[Saved entries]
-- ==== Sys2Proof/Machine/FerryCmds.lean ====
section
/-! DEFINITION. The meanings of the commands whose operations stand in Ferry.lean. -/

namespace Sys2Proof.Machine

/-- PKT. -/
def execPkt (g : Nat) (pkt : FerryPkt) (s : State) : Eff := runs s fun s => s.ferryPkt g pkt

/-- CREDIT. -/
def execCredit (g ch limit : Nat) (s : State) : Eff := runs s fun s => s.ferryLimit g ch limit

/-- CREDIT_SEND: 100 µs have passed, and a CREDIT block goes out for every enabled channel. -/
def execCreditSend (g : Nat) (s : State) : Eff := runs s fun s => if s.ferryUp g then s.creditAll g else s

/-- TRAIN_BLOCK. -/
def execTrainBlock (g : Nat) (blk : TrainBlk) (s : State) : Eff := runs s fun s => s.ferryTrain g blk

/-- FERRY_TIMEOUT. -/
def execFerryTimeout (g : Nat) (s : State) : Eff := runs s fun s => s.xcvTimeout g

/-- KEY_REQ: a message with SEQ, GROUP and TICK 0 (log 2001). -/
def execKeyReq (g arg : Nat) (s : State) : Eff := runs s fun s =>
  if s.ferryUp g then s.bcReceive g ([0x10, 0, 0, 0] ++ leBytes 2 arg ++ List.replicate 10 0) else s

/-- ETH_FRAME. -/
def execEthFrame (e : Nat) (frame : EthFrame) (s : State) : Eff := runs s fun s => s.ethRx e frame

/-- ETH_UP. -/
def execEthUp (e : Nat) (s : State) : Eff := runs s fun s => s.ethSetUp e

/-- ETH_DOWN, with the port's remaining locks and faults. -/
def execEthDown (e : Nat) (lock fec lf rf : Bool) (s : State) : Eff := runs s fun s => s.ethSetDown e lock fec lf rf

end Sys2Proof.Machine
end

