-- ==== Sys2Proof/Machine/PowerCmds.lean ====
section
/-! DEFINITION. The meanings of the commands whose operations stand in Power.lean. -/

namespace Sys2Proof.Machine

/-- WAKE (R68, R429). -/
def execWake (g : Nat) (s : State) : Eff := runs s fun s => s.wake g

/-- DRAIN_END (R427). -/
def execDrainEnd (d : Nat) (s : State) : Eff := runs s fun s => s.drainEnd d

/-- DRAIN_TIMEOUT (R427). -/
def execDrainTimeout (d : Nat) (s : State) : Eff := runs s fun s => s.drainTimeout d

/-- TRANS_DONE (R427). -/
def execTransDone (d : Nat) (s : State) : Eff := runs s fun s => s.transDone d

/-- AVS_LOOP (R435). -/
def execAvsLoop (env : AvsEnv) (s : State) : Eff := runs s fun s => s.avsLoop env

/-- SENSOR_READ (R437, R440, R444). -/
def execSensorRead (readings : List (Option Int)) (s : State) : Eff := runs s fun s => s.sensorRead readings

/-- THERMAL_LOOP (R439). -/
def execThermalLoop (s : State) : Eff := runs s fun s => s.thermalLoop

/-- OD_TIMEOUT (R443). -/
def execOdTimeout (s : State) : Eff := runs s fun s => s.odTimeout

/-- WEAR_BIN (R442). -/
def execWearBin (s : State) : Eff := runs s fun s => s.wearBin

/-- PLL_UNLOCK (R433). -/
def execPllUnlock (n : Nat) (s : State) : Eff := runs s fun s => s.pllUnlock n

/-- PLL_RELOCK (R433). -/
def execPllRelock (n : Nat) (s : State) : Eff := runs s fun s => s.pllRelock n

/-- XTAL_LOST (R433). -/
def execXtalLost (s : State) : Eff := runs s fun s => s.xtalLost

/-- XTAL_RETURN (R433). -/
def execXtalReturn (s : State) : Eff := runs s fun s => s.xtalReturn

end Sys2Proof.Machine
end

> The task
Reproduce exactly the lines from the one containing "def execPllUnlock (n" through the last line of the records, both included, and nothing else.

> Completed exercise
def execPllUnlock (n : Nat) (s : State) : Eff := runs s fun s => s.pllUnlock n

/-- PLL_RELOCK (R433). -/
def execPllRelock (n : Nat) (s : State) : Eff := runs s fun s => s.pllRelock n

/-- XTAL_LOST (R433). -/
def execXtalLost (s : State) : Eff := runs s fun s => s.xtalLost

/-- XTAL_RETURN (R433). -/
def execXtalReturn (s : State) : Eff := runs s fun s => s.xtalReturn

end Sys2Proof.Machine
end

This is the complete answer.